To reduce latency, it’s beneficial to place components closer together. For instance, in digital systems, utilizing data centers located closer to the primary user base or adopting content delivery networks (CDNs) can significantly decrease the time it takes for data to travel, thus enhancing user experience.

Place components closer together to reduce latency.

Throughput

Throughput refers to the volume of tasks, transactions, or data a system can successfully process within a specified time frame. It represents the system’s capacity to manage and execute operations efficiently, with higher throughput indicating a greater capability to handle concurrent tasks and data flows.

Imagine the scenario of commuting to work in a bustling city. System throughput, in this context, refers to the capacity of the city to facilitate the movement of people to their workplaces within a specific time frame. If the city boasts an extensive network of roads and efficient public transportation systems, the throughput will be high.

To boost system throughput and accommodate higher volumes of interactions:

Increase the number of components to increase throughput.

Redundancy and Reliability

Redundancy involves duplicating critical components or resources within horizontally scaled distributed systems, offering backup options in case of failures.

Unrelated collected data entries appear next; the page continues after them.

/-! ### `State.writeTxbuf` -/

@[simp] theorem State.writeTxbuf_board (w : Word) : (s.writeTxbuf w).board = s.board := rfl
@[simp] theorem State.writeTxbuf_script (w : Word) : (s.writeTxbuf w).script = s.script := rfl
@[simp] theorem State.writeTxbuf_opstate (w : Word) : (s.writeTxbuf w).opstate = s.opstate := rfl
@[simp] theorem State.writeTxbuf_completion (w : Word) : (s.writeTxbuf w).completion = s.completion := rfl
@[simp] theorem State.writeTxbuf_constructed (w : Word) : (s.writeTxbuf w).constructed = s.constructed := rfl
@[simp] theorem State.writeTxbuf_sr (w : Word) : (s.writeTxbuf w).sr = s.sr := rfl
@[simp] theorem State.writeTxbuf_txbuf (w : Word) : (s.writeTxbuf w).txbuf = Reg.written w := rfl
@[simp] theorem State.writeTxbuf_rxbuf (w : Word) : (s.writeTxbuf w).rxbuf = s.rxbuf := rfl
@[simp] theorem State.writeTxbuf_txrdy (w : Word) : (s.writeTxbuf w).txrdy = false := rfl
@[simp] theorem State.writeTxbuf_rxrdy (w : Word) : (s.writeTxbuf w).rxrdy = s.rxrdy := rfl
@[simp] theorem State.writeTxbuf_fe (w : Word) : (s.writeTxbuf w).fe = s.fe := rfl
@[simp] theorem State.writeTxbuf_oe (w : Word) : (s.writeTxbuf w).oe = s.oe := rfl
@[simp] theorem State.writeTxbuf_cfg (w : Word) : (s.writeTxbuf w).cfg = s.cfg := rfl
@[simp] theorem State.writeTxbuf_swrst (w : Word) : (s.writeTxbuf w).swrst = s.swrst := rfl
@[simp] theorem State.writeTxbuf_prescaler (w : Word) : (s.writeTxbuf w).prescaler = s.prescaler := rfl
@[simp] theorem State.writeTxbuf_busReady (w : Word) : (s.writeTxbuf w).busReady = s.busReady := rfl
@[simp] theorem State.writeTxbuf_cfgCur (w : Word) : (s.writeTxbuf w).cfgCur = s.cfgCur := rfl
@[simp] theorem State.writeTxbuf_power (w : Word) : (s.writeTxbuf w).power = s.power := rfl
@[simp] theorem State.writeTxbuf_sclk (w : Word) : (s.writeTxbuf w).sclk = s.sclk := rfl
@[simp] theorem State.writeTxbuf_mosi (w : Word) : (s.writeTxbuf w).mosi = s.mosi := rfl
@[simp] theorem State.writeTxbuf_cs (w : Word) : (s.writeTxbuf w).cs = s.cs := rfl
@[simp] theorem State.writeTxbuf_payloadEn (w : Word) : (s.writeTxbuf w).payloadEn = s.payloadEn := rfl
@[simp] theorem State.writeTxbuf_heaterEn (w : Word) : (s.writeTxbuf w).heaterEn = s.heaterEn := rfl
@[simp] theorem State.writeTxbuf_relay0 (w : Word) : (s.writeTxbuf w).relay0 = s.relay0 := rfl
@[simp] theorem State.writeTxbuf_relay1 (w : Word) : (s.writeTxbuf w).relay1 = s.relay1 := rfl
@[simp] theorem State.writeTxbuf_trace (w : Word) : (s.writeTxbuf w).trace = s.trace := rfl
@[simp] theorem State.writeTxbuf_misoIn (w : Word) : (s.writeTxbuf w).misoIn = s.misoIn := rfl
@[simp] theorem State.writeTxbuf_misoDraws (w : Word) : (s.writeTxbuf w).misoDraws = s.misoDraws := rfl
@[simp] theorem State.writeTxbuf_errIn (w : Word) : (s.writeTxbuf w).errIn = s.errIn := rfl
@[simp] theorem State.writeTxbuf_errDraws (w : Word) : (s.writeTxbuf w).errDraws = s.errDraws := rfl

/-! ### `State.takeTxbuf` -/

@[simp] theorem State.takeTxbuf_board : (s.takeTxbuf).board = s.board := rfl
@[simp] theorem State.takeTxbuf_script : (s.takeTxbuf).script = s.script := rfl
@[simp] theorem State.takeTxbuf_opstate : (s.takeTxbuf).opstate = s.opstate := rfl
@[simp] theorem State.takeTxbuf_completion : (s.takeTxbuf).completion = s.completion := rfl
@[simp] theorem State.takeTxbuf_constructed : (s.takeTxbuf).constructed = s.constructed := rfl
@[simp] theorem State.takeTxbuf_sr : (s.takeTxbuf).sr = s.sr := rfl
@[simp] theorem State.takeTxbuf_txbuf : (s.takeTxbuf).txbuf = s.txbuf := rfl
@[simp] theorem State.takeTxbuf_rxbuf : (s.takeTxbuf).rxbuf = s.rxbuf := rfl
@[simp] theorem State.takeTxbuf_txrdy : (s.takeTxbuf).txrdy = true := rfl
@[simp] theorem State.takeTxbuf_rxrdy : (s.takeTxbuf).rxrdy = s.rxrdy := rfl
@[simp] theorem State.takeTxbuf_fe : (s.takeTxbuf).fe = s.fe := rfl
@[simp] theorem State.takeTxbuf_oe : (s.takeTxbuf).oe = s.oe := rfl
@[simp] theorem State.takeTxbuf_cfg : (s.takeTxbuf).cfg = s.cfg := rfl
@[simp] theorem State.takeTxbuf_swrst : (s.takeTxbuf).swrst = s.swrst := rfl
@[simp] theorem State.takeTxbuf_prescaler : (s.takeTxbuf).prescaler = s.prescaler := rfl
@[simp] theorem State.takeTxbuf_busReady : (s.takeTxbuf).busReady = s.busReady := rfl
@[simp] theorem State.takeTxbuf_cfgCur : (s.takeTxbuf).cfgCur = s.cfgCur := rfl
@[simp] theorem State.takeTxbuf_power : (s.takeTxbuf).power = s.power := rfl
@[simp] theorem State.takeTxbuf_sclk : (s.takeTxbuf).sclk = s.sclk := rfl
@[simp] theorem State.takeTxbuf_mosi : (s.takeTxbuf).mosi = s.mosi := rfl
@[simp] theorem State.takeTxbuf_cs : (s.takeTxbuf).cs = s.cs := rfl
@[simp] theorem State.takeTxbuf_payloadEn : (s.takeTxbuf).payloadEn = s.payloadEn := rfl
@[simp] theorem State.takeTxbuf_heaterEn : (s.takeTxbuf).heaterEn = s.heaterEn := rfl
@[simp] theorem State.takeTxbuf_relay0 : (s.takeTxbuf).relay0 = s.relay0 := rfl
@[simp] theorem State.takeTxbuf_relay1 : (s.takeTxbuf).relay1 = s.relay1 := rfl
@[simp] theorem State.takeTxbuf_trace : (s.takeTxbuf).trace = s.trace := rfl
@[simp] theorem State.takeTxbuf_misoIn : (s.takeTxbuf).misoIn = s.misoIn := rfl
@[simp] theorem State.takeTxbuf_misoDraws : (s.takeTxbuf).misoDraws = s.misoDraws := rfl
@[simp] theorem State.takeTxbuf_errIn : (s.takeTxbuf).errIn = s.errIn := rfl
@[simp] theorem State.takeTxbuf_errDraws : (s.takeTxbuf).errDraws = s.errDraws := rfl

/-! ### `State.deliver` -/

@[simp] theorem State.deliver_board : (s.deliver).board = s.board := rfl
@[simp] theorem State.deliver_script : (s.deliver).script = s.script := rfl
@[simp] theorem State.deliver_opstate : (s.deliver).opstate = s.opstate := rfl
@[simp] theorem State.deliver_completion : (s.deliver).completion = s.completion := rfl
@[simp] theorem State.deliver_constructed : (s.deliver).constructed = s.constructed := rfl
@[simp] theorem State.deliver_sr : (s.deliver).sr = s.sr := rfl
@[simp] theorem State.deliver_txbuf : (s.deliver).txbuf = s.txbuf := rfl
@[simp] theorem State.deliver_rxbuf : (s.deliver).rxbuf = Reg.written s.sr.val.rx := rfl
@[simp] theorem State.deliver_txrdy : (s.deliver).txrdy = s.txrdy := rfl
@[simp] theorem State.deliver_rxrdy : (s.deliver).rxrdy = true := rfl
@[simp] theorem State.deliver_fe : (s.deliver).fe = s.fe := rfl
@[simp] theorem State.deliver_oe : (s.deliver).oe = (s.oe || s.rxrdy) := rfl
@[simp] theorem State.deliver_cfg : (s.deliver).cfg = s.cfg := rfl
@[simp] theorem State.deliver_swrst : (s.deliver).swrst = s.swrst := rfl
@[simp] theorem State.deliver_prescaler : (s.deliver).prescaler = s.prescaler := rfl
@[simp] theorem State.deliver_busReady : (s.deliver).busReady = s.busReady := rfl
@[simp] theorem State.deliver_cfgCur : (s.deliver).cfgCur = s.cfgCur := rfl
@[simp] theorem State.deliver_power : (s.deliver).power = s.power := rfl
@[simp] theorem State.deliver_sclk : (s.deliver).sclk = s.sclk := rfl
@[simp] theorem State.deliver_mosi : (s.deliver).mosi = s.mosi := rfl
@[simp] theorem State.deliver_cs : (s.deliver).cs = s.cs := rfl
@[simp] theorem State.deliver_payloadEn : (s.deliver).payloadEn = s.payloadEn := rfl
@[simp] theorem State.deliver_heaterEn : (s.deliver).heaterEn = s.heaterEn := rfl
@[simp] theorem State.deliver_relay0 : (s.deliver).relay0 = s.relay0 := rfl
@[simp] theorem State.deliver_relay1 : (s.deliver).relay1 = s.relay1 := rfl
@[simp] theorem State.deliver_trace : (s.deliver).trace = s.trace := rfl
@[simp] theorem State.deliver_misoIn : (s.deliver).misoIn = s.misoIn := rfl
@[simp] theorem State.deliver_misoDraws : (s.deliver).misoDraws = s.misoDraws := rfl
@[simp] theorem State.deliver_errIn : (s.deliver).errIn = s.errIn := rfl
@[simp] theorem State.deliver_errDraws : (s.deliver).errDraws = s.errDraws := rfl

/-! ### `State.orErrors` -/

@[simp] theorem State.orErrors_board (e : Bool × Bool) : (s.orErrors e).board = s.board := rfl
@[simp] theorem State.orErrors_script (e : Bool × Bool) : (s.orErrors e).script = s.script := rfl
@[simp] theorem State.orErrors_opstate (e : Bool × Bool) : (s.orErrors e).opstate = s.opstate := rfl
@[simp] theorem State.orErrors_completion (e : Bool × Bool) : (s.orErrors e).completion = s.completion := rfl
@[simp] theorem State.orErrors_constructed (e : Bool × Bool) : (s.orErrors e).constructed = s.constructed := rfl
@[simp] theorem State.orErrors_sr (e : Bool × Bool) : (s.orErrors e).sr = s.sr := rfl
@[simp] theorem State.orErrors_txbuf (e : Bool × Bool) : (s.orErrors e).txbuf = s.txbuf := rfl
@[simp] theorem State.orErrors_rxbuf (e : Bool × Bool) : (s.orErrors e).rxbuf = s.rxbuf := rfl
@[simp] theorem State.orErrors_txrdy (e : Bool × Bool) : (s.orErrors e).txrdy = s.txrdy := rfl
@[simp] theorem State.orErrors_rxrdy (e : Bool × Bool) : (s.orErrors e).rxrdy = s.rxrdy := rfl
@[simp] theorem State.orErrors_fe (e : Bool × Bool) : (s.orErrors e).fe = (s.fe || e.1) := rfl
@[simp] theorem State.orErrors_oe (e : Bool × Bool) : (s.orErrors e).oe = (s.oe || e.2) := rfl
@[simp] theorem State.orErrors_cfg (e : Bool × Bool) : (s.orErrors e).cfg = s.cfg := rfl
@[simp] theorem State.orErrors_swrst (e : Bool × Bool) : (s.orErrors e).swrst = s.swrst := rfl
@[simp] theorem State.orErrors_prescaler (e : Bool × Bool) : (s.orErrors e).prescaler = s.prescaler := rfl
@[simp] theorem State.orErrors_busReady (e : Bool × Bool) : (s.orErrors e).busReady = s.busReady := rfl
@[simp] theorem State.orErrors_cfgCur (e : Bool × Bool) : (s.orErrors e).cfgCur = s.cfgCur := rfl
@[simp] theorem State.orErrors_power (e : Bool × Bool) : (s.orErrors e).power = s.power := rfl
@[simp] theorem State.orErrors_sclk (e : Bool × Bool) : (s.orErrors e).sclk = s.sclk := rfl
@[simp] theorem State.orErrors_mosi (e : Bool × Bool) : (s.orErrors e).mosi = s.mosi := rfl
@[simp] theorem State.orErrors_cs (e : Bool × Bool) : (s.orErrors e).cs = s.cs := rfl
@[simp] theorem State.orErrors_payloadEn (e : Bool × Bool) : (s.orErrors e).payloadEn = s.payloadEn := rfl
@[simp] theorem State.orErrors_heaterEn (e : Bool × Bool) : (s.orErrors e).heaterEn = s.heaterEn := rfl
@[simp] theorem State.orErrors_relay0 (e : Bool × Bool) : (s.orErrors e).relay0 = s.relay0 := rfl
@[simp] theorem State.orErrors_relay1 (e : Bool × Bool) : (s.orErrors e).relay1 = s.relay1 := rfl
@[simp] theorem State.orErrors_trace (e : Bool × Bool) : (s.orErrors e).trace = s.trace := rfl
@[simp] theorem State.orErrors_misoIn (e : Bool × Bool) : (s.orErrors e).misoIn = s.misoIn := rfl
@[simp] theorem State.orErrors_misoDraws (e : Bool × Bool) : (s.orErrors e).misoDraws = s.misoDraws := rfl
@[simp] theorem State.orErrors_errIn (e : Bool × Bool) : (s.orErrors e).errIn = s.errIn := rfl
@[simp] theorem State.orErrors_errDraws (e : Bool × Bool) : (s.orErrors e).errDraws = s.errDraws := rfl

Redundancy enhances reliability , ensuring that the system can continue functioning even when specific components malfunction or experience downtime.

Imagine you’re on your way to work on the train. Suddenly, the train comes to a halt due to technical failures. Now, consider a crucial detail: Can you take an alternative train or bus to continue your commute and get to work? If there is, it’s a sign that the system’s got your back – a backup plan in place.

Make components in a system redundant to increase reliability.

Summary

Building and scaling systems, much like urban planning for growing cities, come with challenges and considerations that require careful forethought. The city analogy may not perfectly capture every system design and scaling nuance. Still, it offers a relatable frame of reference. Let’s summarize what we’ve learned:

System Definition: A system consists of interdependent components that form a complex whole. Cities and computer systems serve their users and have purposes for their existence.
Need for Scaling: As demands increase, cities and computer systems need to grow. Scaling is an adaptation to accommodate the increased load.
Vertical Scaling: Think of this as expanding existing facilities in a city. This would add more resources to an existing setup for computer systems.
Horizontal Scaling: Analogous to building more facilities in different parts of a city. In tech, this means adding more nodes or components to the

Challenges of Horizontal Scaling:
1. Discoverability and Communication: Ensuring components can find and interact with each other effectively.
2. Distribution of Load: Equitably distributing tasks and responsibilities across all nodes.
3. Data Consistency and Persistence: Ensuring data is consistently available across all nodes.
4. Latency: Minimizing delays in tasks or data transfer.
5. Throughput: Maximizing the number of tasks or data processed in a specific timeframe.
6. Redundancy and Reliability: Building backup systems or nodes to ensure continuous function despite potential failures.